Heirloom Coffee LLC | Wed, 10/13/2010 - 09:42
I was truly saddened by the demise of the Dunkin' donut at (where else) Dunkin' Donuts, having been a dedicated dunker for decades. I believe in Dunking and I say, to very loosely paraphrase Samuel Clemens and his comment about having to buy a new suit for a job, "Any company you are dining with who objects to your dunking habits might be some company you would want to dine less with."
There is a definite consistent of baked good that works well for dunking in coffee. Biscotti is excellent, because you need the dunkee to hold together after having soaked up enough of the coffee to provide a good taste of both items. Timing is everything, or you will be staring at a left-over mass of crumbs and coffee in the bottom of your cup. What's your dunking IQ? Might be a good evaluation point for a prospective mate.
sherman8r | Fri, 09/24/2010 - 10:49
When it comes to dunking, I think the Swiss elevated it to a whole new level with the introduction of a special pot and forks. If you are old enough to remember the 60's-70's, you might remember the fondue pot. I don't see these in stores anymore, but back in the day it was part of every young couple's kitchen.
In this elegant form of dunking, we lit up the fondue pot with alcohol and poured in the cheese, then skewed French or Italian bread cubes on our special forks and dunked them into the melted cheese. We had whole cookbooks suggesting all kinds of tasty additions to be added to the melted cheese, but plain was best. The risk to burnt fingers was all but eliminated by this use of skewers.
For dessert, the pots were filled with chocolate.
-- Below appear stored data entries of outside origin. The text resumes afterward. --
@[simp] theorem Core.orFlags_regs (k : Core) (iv : Nat) (f : Flags) : (k.orFlags iv f).regs = k.regs := rfl
@[simp] theorem Core.orFlags_preds (k : Core) (iv : Nat) (f : Flags) : (k.orFlags iv f).preds = k.preds := rfl
@[simp] theorem Core.orFlags_pend (k : Core) (iv : Nat) (f : Flags) : (k.orFlags iv f).pend = k.pend := rfl
@[simp] theorem Core.orFlags_queues (k : Core) (iv : Nat) (f : Flags) : (k.orFlags iv f).queues = k.queues := rfl
@[simp] theorem Core.orFlags_lays (k : Core) (iv : Nat) (f : Flags) : (k.orFlags iv f).lays = k.lays := rfl
@[simp] theorem Core.orFlags_rts (k : Core) (iv : Nat) (f : Flags) : (k.orFlags iv f).rts = k.rts := rfl
@[simp] theorem Core.orFlags_ctrs (k : Core) (iv : Nat) (f : Flags) : (k.orFlags iv f).ctrs = k.ctrs := rfl
@[simp] theorem Core.orFlags_spad (k : Core) (iv : Nat) (f : Flags) : (k.orFlags iv f).spad = k.spad := rfl
@[simp] theorem Core.orFlags_empty (k : Core) (iv : Nat) (f : Flags) : (k.orFlags iv f).empty = k.empty := rfl
@[simp] theorem Core.orFlags_acc (k : Core) (iv : Nat) (f : Flags) : (k.orFlags iv f).acc = k.acc := rfl
@[simp] theorem Core.orFlags_shadow (k : Core) (iv : Nat) (f : Flags) : (k.orFlags iv f).shadow = k.shadow := rfl
@[simp] theorem Core.orFlags_dirty (k : Core) (iv : Nat) (f : Flags) : (k.orFlags iv f).dirty = k.dirty := rfl
@[simp] theorem Core.orFlags_banks (k : Core) (iv : Nat) (f : Flags) : (k.orFlags iv f).banks = k.banks := rfl
@[simp] theorem Core.orFlags_jobs (k : Core) (iv : Nat) (f : Flags) : (k.orFlags iv f).jobs = k.jobs := rfl
@[simp] theorem Core.orFlags_bankJobs (k : Core) (iv : Nat) (f : Flags) : (k.orFlags iv f).bankJobs = k.bankJobs := rfl
@[simp] theorem Core.orFlags_conv (k : Core) (iv : Nat) (f : Flags) : (k.orFlags iv f).conv = k.conv := rfl
@[simp] theorem Core.orFlags_stream (k : Core) (iv : Nat) (f : Flags) : (k.orFlags iv f).stream = k.stream := rfl
@[simp] theorem Core.orFlags_loop (k : Core) (iv : Nat) (f : Flags) : (k.orFlags iv f).loop = k.loop := rfl
@[simp] theorem Core.orFlags_pc (k : Core) (iv : Nat) (f : Flags) : (k.orFlags iv f).pc = k.pc := rfl
@[simp] theorem Core.orFlags_handler (k : Core) (iv : Nat) (f : Flags) : (k.orFlags iv f).handler = k.handler := rfl
@[simp] theorem Core.orFlags_target (k : Core) (iv : Nat) (f : Flags) : (k.orFlags iv f).target = k.target := rfl
@[simp] theorem Core.orFlags_ctl (k : Core) (iv : Nat) (f : Flags) : (k.orFlags iv f).ctl = k.ctl := rfl
@[simp] theorem Core.orFlags_opbBase (k : Core) (iv : Nat) (f : Flags) : (k.orFlags iv f).opbBase = k.opbBase := rfl
@[simp] theorem Core.orFlags_opbHit (k : Core) (iv : Nat) (f : Flags) : (k.orFlags iv f).opbHit = k.opbHit := rfl
@[simp] theorem Core.orFlags_slots (k : Core) (iv : Nat) (f : Flags) : (k.orFlags iv f).slots = k.slots := rfl
@[simp] theorem Core.orFlags_seqNo (k : Core) (iv : Nat) (f : Flags) : (k.orFlags iv f).seqNo = k.seqNo := rfl
@[simp] theorem Core.orFlags_bundleNo (k : Core) (iv : Nat) (f : Flags) : (k.orFlags iv f).bundleNo = k.bundleNo := rfl
@[simp] theorem Core.orFlags_rot (k : Core) (iv : Nat) (f : Flags) : (k.orFlags iv f).rot = k.rot := rfl
@[simp] theorem Core.orFlags_ival (k : Core) (iv : Nat) (f : Flags) : (k.orFlags iv f).ival = k.ival := rfl
@[simp] theorem Core.orFlags_ckSeq (k : Core) (iv : Nat) (f : Flags) : (k.orFlags iv f).ckSeq = k.ckSeq := rfl
@[simp] theorem Core.orFlags_items (k : Core) (iv : Nat) (f : Flags) : (k.orFlags iv f).items = k.items := rfl
@[simp] theorem Core.orFlags_sent (k : Core) (iv : Nat) (f : Flags) : (k.orFlags iv f).sent = k.sent := rfl
@[simp] theorem Core.orFlags_relWait (k : Core) (iv : Nat) (f : Flags) : (k.orFlags iv f).relWait = k.relWait := rfl
@[simp] theorem Core.orFlags_relItem (k : Core) (iv : Nat) (f : Flags) : (k.orFlags iv f).relItem = k.relItem := rfl
@[simp] theorem Core.orFlags_expMax (k : Core) (iv : Nat) (f : Flags) : (k.orFlags iv f).expMax = k.expMax := rfl
@[simp] theorem Core.orFlags_rcv (k : Core) (iv : Nat) (f : Flags) : (k.orFlags iv f).rcv = k.rcv := rfl
@[simp] theorem Core.orFlags_subm (k : Core) (iv : Nat) (f : Flags) : (k.orFlags iv f).subm = k.subm := rfl
@[simp] theorem Core.orFlags_cstall (k : Core) (iv : Nat) (f : Flags) : (k.orFlags iv f).cstall = k.cstall := rfl
@[simp] theorem Core.orFlags_ports (k : Core) (iv : Nat) (f : Flags) : (k.orFlags iv f).ports = k.ports := rfl
@[simp] theorem Core.orFlags_outs (k : Core) (iv : Nat) (f : Flags) : (k.orFlags iv f).outs = k.outs := rfl
@[simp] theorem Core.orFlags_l1 (k : Core) (iv : Nat) (f : Flags) : (k.orFlags iv f).l1 = k.l1 := rfl
@[simp] theorem Core.orFlags_splices (k : Core) (iv : Nat) (f : Flags) : (k.orFlags iv f).splices = k.splices := rfl
@[simp] theorem Core.orFlags_chans (k : Core) (iv : Nat) (f : Flags) : (k.orFlags iv f).chans = k.chans := rfl
@[simp] theorem Core.orFlags_async (k : Core) (iv : Nat) (f : Flags) : (k.orFlags iv f).async = k.async := rfl
@[simp] theorem Core.orFlags_trap (k : Core) (iv : Nat) (f : Flags) : (k.orFlags iv f).trap = k.trap := rfl
@[simp] theorem Core.orFlags_rbFaults (k : Core) (iv : Nat) (f : Flags) : (k.orFlags iv f).rbFaults = k.rbFaults := rfl
@[simp] theorem Core.orFlags_rbMach (k : Core) (iv : Nat) (f : Flags) : (k.orFlags iv f).rbMach = k.rbMach := rfl
@[simp] theorem Core.orFlags_rbBase (k : Core) (iv : Nat) (f : Flags) : (k.orFlags iv f).rbBase = k.rbBase := rfl
@[simp] theorem Core.orFlags_lastAct (k : Core) (iv : Nat) (f : Flags) : (k.orFlags iv f).lastAct = k.lastAct := rfl
@[simp] theorem Core.orFlags_item (k : Core) (iv : Nat) (f : Flags) : (k.orFlags iv f).item = k.item := rfl
@[simp] theorem Core.orFlags_lastOwner (k : Core) (iv : Nat) (f : Flags) : (k.orFlags iv f).lastOwner = k.lastOwner := rfl
@[simp] theorem Core.orFlags_arrived (k : Core) (iv : Nat) (f : Flags) : (k.orFlags iv f).arrived = k.arrived := rfl
@[simp] theorem Core.orFlags_goSync (k : Core) (iv : Nat) (f : Flags) : (k.orFlags iv f).goSync = k.goSync := rfl
@[simp] theorem Core.orFlags_halting (k : Core) (iv : Nat) (f : Flags) : (k.orFlags iv f).halting = k.halting := rfl
@[simp] theorem Core.orFlags_serial (k : Core) (iv : Nat) (f : Flags) : (k.orFlags iv f).serial = k.serial := rfl
@[simp] theorem Core.orFlags_freeAt (k : Core) (iv : Nat) (f : Flags) : (k.orFlags iv f).freeAt = k.freeAt := rfl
Then we stabbed our forks into all kinds of things: fruit chunks, cake pieces, doughnuts, soft cookies that were stab-able with the fork, cinnamon rolls, and just about anything sweet, and dunked them into the melted chocolate. Accompanied by a nice hot coffee, with Kahlua added, one could forget for a moment how poor one was. This was the life! Definitely, To Dunk!
I love to dunk bread or whatever I have in hand into a hot cocoa, but my favorite is dunk in salty plates.
I love to dunk bread into the delicious sauce left in the plate after finishing a pepper steak or a saucy spaghetti¡¡
I am a salty dunker ¡¡
EricBNC | Tue, 09/07/2010 - 18:42
I live near the home of Krispy Kreme Donuts where dunking is the only way to fly - these donuts are fluffy dry but turn to mush when wet. Eating a dunked Krispy Kreme involves elements of the slurp to pull it off without making a big mess - immediately as the gooey lump surfaces from the cup you meet and almost inhale before it falls apart. This type of skill is what sets us apart from the apes.